### Requirement
For the listing below, report all lines that hold the word "rest".

### Data to use
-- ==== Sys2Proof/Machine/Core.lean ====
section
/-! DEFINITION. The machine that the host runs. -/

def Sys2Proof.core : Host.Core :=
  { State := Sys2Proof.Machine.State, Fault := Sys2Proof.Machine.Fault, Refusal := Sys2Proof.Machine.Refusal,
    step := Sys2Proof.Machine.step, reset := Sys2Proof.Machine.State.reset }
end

---

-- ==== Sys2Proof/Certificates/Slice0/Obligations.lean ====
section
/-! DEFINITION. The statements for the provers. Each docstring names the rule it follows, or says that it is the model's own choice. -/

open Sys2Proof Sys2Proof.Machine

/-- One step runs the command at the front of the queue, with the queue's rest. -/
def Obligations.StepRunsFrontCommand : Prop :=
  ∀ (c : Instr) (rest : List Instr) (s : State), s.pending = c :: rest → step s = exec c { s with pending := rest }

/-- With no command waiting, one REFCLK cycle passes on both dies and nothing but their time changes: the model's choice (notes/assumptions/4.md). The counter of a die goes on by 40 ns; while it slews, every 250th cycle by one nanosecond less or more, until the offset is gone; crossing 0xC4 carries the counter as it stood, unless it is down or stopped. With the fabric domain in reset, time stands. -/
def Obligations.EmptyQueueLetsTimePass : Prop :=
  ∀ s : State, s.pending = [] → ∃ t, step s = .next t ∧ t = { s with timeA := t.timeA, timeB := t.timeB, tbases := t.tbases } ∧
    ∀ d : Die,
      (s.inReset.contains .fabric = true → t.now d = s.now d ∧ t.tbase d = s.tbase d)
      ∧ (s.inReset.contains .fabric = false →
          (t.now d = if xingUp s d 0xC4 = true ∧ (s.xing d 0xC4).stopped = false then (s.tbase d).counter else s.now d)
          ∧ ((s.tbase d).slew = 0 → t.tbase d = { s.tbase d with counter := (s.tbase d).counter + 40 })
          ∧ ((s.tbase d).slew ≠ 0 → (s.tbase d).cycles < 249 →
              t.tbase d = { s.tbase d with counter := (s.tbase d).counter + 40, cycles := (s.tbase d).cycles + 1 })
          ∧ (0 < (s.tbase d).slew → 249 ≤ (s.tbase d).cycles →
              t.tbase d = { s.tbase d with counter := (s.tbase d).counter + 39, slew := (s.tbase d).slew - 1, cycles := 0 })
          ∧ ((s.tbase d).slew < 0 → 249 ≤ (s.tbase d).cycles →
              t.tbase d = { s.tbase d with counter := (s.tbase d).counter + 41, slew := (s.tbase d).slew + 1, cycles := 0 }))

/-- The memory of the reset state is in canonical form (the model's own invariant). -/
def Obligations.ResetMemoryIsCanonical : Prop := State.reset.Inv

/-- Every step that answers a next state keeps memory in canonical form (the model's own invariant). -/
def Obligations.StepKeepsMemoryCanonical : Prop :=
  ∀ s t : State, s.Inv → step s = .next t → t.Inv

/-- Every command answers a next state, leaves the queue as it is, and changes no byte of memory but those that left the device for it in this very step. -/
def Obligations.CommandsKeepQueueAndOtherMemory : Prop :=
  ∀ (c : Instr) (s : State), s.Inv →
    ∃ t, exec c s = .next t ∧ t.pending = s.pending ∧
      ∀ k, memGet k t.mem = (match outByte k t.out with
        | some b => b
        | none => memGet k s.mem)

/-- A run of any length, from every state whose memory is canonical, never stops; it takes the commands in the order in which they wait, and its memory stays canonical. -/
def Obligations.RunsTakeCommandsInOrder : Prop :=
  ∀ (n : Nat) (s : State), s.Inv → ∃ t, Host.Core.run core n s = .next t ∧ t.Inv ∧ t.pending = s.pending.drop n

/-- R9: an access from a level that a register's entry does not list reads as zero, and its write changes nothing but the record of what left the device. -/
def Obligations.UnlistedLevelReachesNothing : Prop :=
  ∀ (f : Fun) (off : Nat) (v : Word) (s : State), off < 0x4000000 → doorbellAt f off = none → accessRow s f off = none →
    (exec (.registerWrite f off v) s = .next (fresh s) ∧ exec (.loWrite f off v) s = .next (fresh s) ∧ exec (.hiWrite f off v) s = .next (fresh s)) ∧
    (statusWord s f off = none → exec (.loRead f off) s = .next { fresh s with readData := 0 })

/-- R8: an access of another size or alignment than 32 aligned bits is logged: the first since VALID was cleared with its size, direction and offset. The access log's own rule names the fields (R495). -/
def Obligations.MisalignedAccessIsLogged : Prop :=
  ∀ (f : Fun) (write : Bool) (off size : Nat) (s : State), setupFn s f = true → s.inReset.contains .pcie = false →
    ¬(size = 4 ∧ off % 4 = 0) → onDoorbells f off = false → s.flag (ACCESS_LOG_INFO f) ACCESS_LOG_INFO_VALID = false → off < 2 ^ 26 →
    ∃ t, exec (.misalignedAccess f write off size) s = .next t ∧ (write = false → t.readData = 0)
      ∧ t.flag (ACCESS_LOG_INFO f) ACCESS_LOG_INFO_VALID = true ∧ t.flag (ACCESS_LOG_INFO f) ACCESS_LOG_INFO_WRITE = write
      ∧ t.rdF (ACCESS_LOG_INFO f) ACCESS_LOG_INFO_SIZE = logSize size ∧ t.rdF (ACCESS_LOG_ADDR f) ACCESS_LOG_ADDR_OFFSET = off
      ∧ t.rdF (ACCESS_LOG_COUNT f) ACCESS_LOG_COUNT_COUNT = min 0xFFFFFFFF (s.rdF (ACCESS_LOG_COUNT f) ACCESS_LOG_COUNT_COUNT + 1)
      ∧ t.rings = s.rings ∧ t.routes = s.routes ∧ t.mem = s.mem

---

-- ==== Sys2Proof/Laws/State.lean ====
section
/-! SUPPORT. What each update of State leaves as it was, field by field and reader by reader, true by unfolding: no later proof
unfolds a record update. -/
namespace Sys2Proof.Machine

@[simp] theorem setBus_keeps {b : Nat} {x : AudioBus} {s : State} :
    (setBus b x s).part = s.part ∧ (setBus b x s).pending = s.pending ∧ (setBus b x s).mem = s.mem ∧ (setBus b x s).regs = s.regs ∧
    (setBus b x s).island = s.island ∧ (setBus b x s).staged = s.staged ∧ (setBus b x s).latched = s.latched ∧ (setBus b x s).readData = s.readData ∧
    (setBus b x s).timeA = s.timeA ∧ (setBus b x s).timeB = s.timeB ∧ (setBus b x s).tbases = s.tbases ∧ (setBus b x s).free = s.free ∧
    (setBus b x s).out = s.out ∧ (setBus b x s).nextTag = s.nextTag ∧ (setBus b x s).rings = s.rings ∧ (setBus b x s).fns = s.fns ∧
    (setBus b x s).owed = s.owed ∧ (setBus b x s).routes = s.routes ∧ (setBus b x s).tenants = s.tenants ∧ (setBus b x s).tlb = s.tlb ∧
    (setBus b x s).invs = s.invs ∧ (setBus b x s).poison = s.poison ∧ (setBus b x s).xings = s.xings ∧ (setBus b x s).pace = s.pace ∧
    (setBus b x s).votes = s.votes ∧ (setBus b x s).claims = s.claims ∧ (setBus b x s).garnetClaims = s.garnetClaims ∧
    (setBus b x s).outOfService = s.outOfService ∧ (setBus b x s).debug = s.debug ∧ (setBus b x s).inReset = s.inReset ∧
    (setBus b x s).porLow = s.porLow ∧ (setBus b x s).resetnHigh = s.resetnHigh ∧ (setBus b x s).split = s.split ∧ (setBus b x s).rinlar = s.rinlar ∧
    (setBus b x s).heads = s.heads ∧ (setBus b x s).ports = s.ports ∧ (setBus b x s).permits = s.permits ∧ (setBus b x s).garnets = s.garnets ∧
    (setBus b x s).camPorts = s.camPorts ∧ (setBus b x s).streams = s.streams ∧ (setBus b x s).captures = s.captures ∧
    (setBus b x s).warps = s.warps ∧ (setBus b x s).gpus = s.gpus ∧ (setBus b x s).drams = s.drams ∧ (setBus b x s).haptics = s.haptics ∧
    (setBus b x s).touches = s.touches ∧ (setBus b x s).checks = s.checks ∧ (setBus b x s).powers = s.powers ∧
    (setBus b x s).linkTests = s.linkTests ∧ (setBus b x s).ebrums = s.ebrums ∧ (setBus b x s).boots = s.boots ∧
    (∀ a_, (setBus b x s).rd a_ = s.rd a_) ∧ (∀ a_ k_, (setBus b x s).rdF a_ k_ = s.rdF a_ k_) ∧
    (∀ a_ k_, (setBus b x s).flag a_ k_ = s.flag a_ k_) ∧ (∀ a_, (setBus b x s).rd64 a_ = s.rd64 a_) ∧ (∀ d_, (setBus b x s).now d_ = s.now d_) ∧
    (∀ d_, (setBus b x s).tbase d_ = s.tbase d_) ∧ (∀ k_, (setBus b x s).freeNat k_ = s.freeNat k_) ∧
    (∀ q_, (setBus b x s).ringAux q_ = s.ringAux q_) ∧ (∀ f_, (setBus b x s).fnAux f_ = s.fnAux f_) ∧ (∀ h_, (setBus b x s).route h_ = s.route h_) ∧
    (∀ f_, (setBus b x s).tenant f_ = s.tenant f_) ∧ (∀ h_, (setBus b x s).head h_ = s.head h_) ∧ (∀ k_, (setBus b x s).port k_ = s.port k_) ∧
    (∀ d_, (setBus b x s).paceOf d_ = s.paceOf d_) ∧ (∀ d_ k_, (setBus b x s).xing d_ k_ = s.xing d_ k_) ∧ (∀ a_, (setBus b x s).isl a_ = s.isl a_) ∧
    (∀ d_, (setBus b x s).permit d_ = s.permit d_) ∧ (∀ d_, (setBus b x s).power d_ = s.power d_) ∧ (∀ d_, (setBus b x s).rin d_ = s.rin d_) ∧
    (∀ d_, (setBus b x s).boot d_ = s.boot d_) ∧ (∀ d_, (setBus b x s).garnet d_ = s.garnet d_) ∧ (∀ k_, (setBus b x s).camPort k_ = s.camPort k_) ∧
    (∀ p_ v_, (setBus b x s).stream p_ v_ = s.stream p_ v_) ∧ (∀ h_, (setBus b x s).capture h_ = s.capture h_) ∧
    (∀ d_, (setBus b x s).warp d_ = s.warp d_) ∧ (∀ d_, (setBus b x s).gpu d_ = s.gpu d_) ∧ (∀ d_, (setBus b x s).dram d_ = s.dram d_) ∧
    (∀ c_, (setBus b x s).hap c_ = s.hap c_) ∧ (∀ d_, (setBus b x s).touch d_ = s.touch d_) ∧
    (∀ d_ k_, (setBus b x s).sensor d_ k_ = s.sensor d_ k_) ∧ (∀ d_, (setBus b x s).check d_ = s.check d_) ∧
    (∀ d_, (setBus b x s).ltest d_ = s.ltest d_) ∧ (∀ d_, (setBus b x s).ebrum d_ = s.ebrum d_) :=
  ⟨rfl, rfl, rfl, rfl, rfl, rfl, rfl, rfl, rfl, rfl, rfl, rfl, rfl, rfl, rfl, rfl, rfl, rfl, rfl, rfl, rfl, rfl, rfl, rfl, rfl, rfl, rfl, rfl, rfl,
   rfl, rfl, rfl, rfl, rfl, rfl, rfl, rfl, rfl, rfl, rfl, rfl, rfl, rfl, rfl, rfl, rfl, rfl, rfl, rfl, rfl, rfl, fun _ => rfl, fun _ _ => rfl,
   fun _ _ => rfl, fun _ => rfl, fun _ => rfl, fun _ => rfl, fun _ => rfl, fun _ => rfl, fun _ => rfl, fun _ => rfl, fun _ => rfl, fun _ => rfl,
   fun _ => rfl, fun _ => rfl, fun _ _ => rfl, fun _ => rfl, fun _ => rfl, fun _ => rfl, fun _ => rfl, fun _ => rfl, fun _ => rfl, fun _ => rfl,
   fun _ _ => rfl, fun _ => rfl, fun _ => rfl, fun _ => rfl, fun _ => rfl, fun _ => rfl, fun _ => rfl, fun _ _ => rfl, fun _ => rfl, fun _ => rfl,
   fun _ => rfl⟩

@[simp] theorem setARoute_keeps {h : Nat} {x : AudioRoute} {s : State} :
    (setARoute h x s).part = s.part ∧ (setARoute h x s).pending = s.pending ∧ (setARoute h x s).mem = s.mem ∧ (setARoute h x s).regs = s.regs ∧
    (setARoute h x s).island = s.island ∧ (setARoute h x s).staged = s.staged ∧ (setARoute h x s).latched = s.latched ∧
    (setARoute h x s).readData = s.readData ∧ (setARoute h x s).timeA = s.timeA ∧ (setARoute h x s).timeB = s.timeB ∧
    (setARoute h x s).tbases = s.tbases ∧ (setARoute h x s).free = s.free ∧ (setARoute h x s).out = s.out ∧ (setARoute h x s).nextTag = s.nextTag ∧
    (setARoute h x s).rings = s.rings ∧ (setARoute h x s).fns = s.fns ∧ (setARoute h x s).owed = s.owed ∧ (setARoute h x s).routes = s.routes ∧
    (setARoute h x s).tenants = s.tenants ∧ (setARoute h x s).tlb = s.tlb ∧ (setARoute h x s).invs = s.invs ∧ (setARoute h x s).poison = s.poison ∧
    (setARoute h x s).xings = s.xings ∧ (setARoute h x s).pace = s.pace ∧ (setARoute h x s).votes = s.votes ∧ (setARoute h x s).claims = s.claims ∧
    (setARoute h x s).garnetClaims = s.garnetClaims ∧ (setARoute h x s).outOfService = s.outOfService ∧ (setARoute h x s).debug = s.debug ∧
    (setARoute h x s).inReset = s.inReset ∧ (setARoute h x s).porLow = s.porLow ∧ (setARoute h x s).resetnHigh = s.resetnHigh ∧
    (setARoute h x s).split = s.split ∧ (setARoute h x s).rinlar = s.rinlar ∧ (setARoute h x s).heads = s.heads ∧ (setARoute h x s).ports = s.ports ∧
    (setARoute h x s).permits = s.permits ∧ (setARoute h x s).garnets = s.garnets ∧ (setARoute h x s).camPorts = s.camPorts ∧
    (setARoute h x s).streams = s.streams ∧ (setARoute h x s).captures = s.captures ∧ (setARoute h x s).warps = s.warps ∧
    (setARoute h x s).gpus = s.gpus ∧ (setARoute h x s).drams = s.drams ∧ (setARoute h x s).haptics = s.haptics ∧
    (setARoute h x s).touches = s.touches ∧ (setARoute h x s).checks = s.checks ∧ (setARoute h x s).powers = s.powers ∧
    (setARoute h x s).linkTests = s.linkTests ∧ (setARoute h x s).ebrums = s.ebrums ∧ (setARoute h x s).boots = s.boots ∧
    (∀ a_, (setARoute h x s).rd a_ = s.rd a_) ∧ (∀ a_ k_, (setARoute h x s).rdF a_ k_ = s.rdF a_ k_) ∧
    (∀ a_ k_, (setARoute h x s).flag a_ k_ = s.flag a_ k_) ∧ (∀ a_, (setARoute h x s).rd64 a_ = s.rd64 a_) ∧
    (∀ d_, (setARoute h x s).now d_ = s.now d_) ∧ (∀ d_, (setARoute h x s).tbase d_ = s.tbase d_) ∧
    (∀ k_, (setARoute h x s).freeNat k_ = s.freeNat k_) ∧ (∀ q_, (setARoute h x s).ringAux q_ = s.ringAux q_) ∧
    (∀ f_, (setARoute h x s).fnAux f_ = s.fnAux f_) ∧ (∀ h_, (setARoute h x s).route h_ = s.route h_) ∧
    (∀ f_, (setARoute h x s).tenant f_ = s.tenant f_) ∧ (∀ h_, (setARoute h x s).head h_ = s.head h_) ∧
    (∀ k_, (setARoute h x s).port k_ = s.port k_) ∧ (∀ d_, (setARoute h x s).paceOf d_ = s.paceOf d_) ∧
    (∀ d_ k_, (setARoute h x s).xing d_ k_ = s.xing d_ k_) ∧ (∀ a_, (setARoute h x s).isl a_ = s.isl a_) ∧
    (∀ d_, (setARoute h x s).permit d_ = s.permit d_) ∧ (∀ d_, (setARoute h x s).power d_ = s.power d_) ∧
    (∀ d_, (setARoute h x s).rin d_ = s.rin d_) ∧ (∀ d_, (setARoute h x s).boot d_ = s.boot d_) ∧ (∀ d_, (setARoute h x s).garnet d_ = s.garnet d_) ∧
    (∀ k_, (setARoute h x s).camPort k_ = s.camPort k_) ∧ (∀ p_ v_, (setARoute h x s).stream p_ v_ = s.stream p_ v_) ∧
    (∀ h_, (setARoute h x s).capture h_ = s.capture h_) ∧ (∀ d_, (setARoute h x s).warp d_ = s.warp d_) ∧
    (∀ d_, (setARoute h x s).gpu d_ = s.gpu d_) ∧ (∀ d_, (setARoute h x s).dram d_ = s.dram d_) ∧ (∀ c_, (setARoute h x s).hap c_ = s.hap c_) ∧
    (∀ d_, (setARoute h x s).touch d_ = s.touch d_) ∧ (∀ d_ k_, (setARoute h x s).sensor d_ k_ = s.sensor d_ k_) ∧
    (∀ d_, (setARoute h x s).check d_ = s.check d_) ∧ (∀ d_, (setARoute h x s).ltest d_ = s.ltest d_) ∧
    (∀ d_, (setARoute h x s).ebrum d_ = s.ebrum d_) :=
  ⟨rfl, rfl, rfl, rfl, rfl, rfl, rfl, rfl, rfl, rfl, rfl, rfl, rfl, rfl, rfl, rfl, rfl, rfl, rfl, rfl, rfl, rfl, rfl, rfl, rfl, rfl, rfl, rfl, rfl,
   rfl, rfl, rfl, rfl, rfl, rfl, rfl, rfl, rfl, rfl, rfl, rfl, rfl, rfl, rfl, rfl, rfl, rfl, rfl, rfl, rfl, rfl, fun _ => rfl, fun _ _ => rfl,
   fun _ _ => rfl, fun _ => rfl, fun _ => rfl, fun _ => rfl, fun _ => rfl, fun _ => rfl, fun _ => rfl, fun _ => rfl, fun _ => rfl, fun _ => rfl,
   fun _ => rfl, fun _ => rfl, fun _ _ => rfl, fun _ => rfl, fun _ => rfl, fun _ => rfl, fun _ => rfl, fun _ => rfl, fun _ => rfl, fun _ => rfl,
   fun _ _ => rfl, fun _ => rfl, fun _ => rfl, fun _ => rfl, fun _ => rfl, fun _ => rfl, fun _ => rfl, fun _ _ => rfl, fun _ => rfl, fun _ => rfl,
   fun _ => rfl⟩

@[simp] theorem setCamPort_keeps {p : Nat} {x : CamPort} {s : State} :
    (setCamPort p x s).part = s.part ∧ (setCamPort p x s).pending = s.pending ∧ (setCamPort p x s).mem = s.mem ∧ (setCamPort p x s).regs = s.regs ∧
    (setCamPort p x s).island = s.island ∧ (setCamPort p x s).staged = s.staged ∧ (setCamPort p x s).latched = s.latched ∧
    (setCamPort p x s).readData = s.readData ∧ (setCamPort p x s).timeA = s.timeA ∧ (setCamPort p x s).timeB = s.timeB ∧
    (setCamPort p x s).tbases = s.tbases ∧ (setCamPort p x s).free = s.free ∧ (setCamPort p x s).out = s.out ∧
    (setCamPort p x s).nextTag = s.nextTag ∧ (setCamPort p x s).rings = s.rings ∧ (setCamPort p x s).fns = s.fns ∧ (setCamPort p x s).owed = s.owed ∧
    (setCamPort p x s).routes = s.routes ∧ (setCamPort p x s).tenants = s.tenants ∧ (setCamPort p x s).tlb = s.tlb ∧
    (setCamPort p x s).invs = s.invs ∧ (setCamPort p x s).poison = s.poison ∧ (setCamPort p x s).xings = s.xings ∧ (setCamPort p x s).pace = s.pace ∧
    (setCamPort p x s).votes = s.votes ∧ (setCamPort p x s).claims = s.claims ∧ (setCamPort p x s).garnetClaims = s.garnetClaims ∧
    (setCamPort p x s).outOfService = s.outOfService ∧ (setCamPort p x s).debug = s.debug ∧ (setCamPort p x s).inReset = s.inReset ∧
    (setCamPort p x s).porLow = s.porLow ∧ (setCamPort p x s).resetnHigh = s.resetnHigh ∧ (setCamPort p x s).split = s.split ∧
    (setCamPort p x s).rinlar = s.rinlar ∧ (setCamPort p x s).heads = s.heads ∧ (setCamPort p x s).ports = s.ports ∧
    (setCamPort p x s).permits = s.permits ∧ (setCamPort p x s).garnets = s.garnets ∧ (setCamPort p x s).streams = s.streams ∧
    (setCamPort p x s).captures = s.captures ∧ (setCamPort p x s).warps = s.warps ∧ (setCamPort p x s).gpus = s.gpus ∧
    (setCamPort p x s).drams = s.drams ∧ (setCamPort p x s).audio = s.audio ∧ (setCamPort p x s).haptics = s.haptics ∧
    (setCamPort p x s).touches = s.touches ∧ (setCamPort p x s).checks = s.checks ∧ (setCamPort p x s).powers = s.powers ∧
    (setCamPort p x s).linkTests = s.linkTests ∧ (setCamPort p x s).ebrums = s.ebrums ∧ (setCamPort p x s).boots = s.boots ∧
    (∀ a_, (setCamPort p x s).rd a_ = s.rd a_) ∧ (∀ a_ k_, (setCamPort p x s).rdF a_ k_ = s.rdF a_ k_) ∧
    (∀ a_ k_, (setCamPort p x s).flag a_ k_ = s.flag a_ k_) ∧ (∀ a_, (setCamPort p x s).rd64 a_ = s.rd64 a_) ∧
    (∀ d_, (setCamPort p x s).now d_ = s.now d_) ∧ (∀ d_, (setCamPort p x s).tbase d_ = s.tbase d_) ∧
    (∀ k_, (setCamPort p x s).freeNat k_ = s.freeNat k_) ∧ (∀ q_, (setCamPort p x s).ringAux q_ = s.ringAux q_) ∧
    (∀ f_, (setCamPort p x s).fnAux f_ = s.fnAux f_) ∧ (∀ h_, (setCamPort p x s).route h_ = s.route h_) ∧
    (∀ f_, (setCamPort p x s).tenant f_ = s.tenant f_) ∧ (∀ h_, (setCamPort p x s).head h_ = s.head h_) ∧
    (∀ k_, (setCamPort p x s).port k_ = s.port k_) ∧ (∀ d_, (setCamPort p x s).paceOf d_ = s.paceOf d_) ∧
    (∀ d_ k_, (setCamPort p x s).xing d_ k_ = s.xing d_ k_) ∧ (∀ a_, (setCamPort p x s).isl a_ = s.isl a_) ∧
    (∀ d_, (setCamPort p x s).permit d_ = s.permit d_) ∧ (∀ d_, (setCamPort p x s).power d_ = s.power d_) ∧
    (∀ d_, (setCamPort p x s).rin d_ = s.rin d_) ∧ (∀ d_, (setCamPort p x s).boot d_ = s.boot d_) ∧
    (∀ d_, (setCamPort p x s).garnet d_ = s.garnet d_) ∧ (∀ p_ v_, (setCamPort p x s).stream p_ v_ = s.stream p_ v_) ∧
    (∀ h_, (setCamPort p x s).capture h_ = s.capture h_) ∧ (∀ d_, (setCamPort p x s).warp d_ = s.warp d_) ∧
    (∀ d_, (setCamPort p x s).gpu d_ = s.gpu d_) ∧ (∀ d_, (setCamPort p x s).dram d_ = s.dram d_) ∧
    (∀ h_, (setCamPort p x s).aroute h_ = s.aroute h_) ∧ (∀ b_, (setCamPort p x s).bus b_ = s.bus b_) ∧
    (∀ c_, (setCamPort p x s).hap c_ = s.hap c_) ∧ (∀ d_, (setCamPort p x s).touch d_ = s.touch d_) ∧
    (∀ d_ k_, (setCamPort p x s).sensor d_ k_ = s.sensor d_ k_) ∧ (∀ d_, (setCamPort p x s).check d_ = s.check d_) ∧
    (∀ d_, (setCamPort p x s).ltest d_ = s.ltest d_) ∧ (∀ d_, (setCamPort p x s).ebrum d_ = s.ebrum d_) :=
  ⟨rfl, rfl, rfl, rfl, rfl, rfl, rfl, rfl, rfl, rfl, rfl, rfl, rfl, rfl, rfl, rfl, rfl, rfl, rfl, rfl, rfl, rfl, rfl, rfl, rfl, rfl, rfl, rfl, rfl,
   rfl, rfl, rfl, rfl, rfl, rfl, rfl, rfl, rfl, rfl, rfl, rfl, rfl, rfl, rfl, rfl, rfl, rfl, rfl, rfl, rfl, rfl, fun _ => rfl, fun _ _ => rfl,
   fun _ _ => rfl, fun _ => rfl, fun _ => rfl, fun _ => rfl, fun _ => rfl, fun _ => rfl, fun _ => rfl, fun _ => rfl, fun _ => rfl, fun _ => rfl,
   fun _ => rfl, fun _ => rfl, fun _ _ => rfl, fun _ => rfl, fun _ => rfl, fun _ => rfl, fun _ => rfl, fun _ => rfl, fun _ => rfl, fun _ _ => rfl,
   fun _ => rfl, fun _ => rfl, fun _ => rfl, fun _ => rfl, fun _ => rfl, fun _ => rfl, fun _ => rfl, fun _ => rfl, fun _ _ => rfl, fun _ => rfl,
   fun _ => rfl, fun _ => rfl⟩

### Answer space
/-- One step runs the command at the front of the queue, with the queue's rest. -/
  ∀ (c : Instr) (rest : List Instr) (s : State), s.pending = c :: rest → step s = exec c { s with pending := rest }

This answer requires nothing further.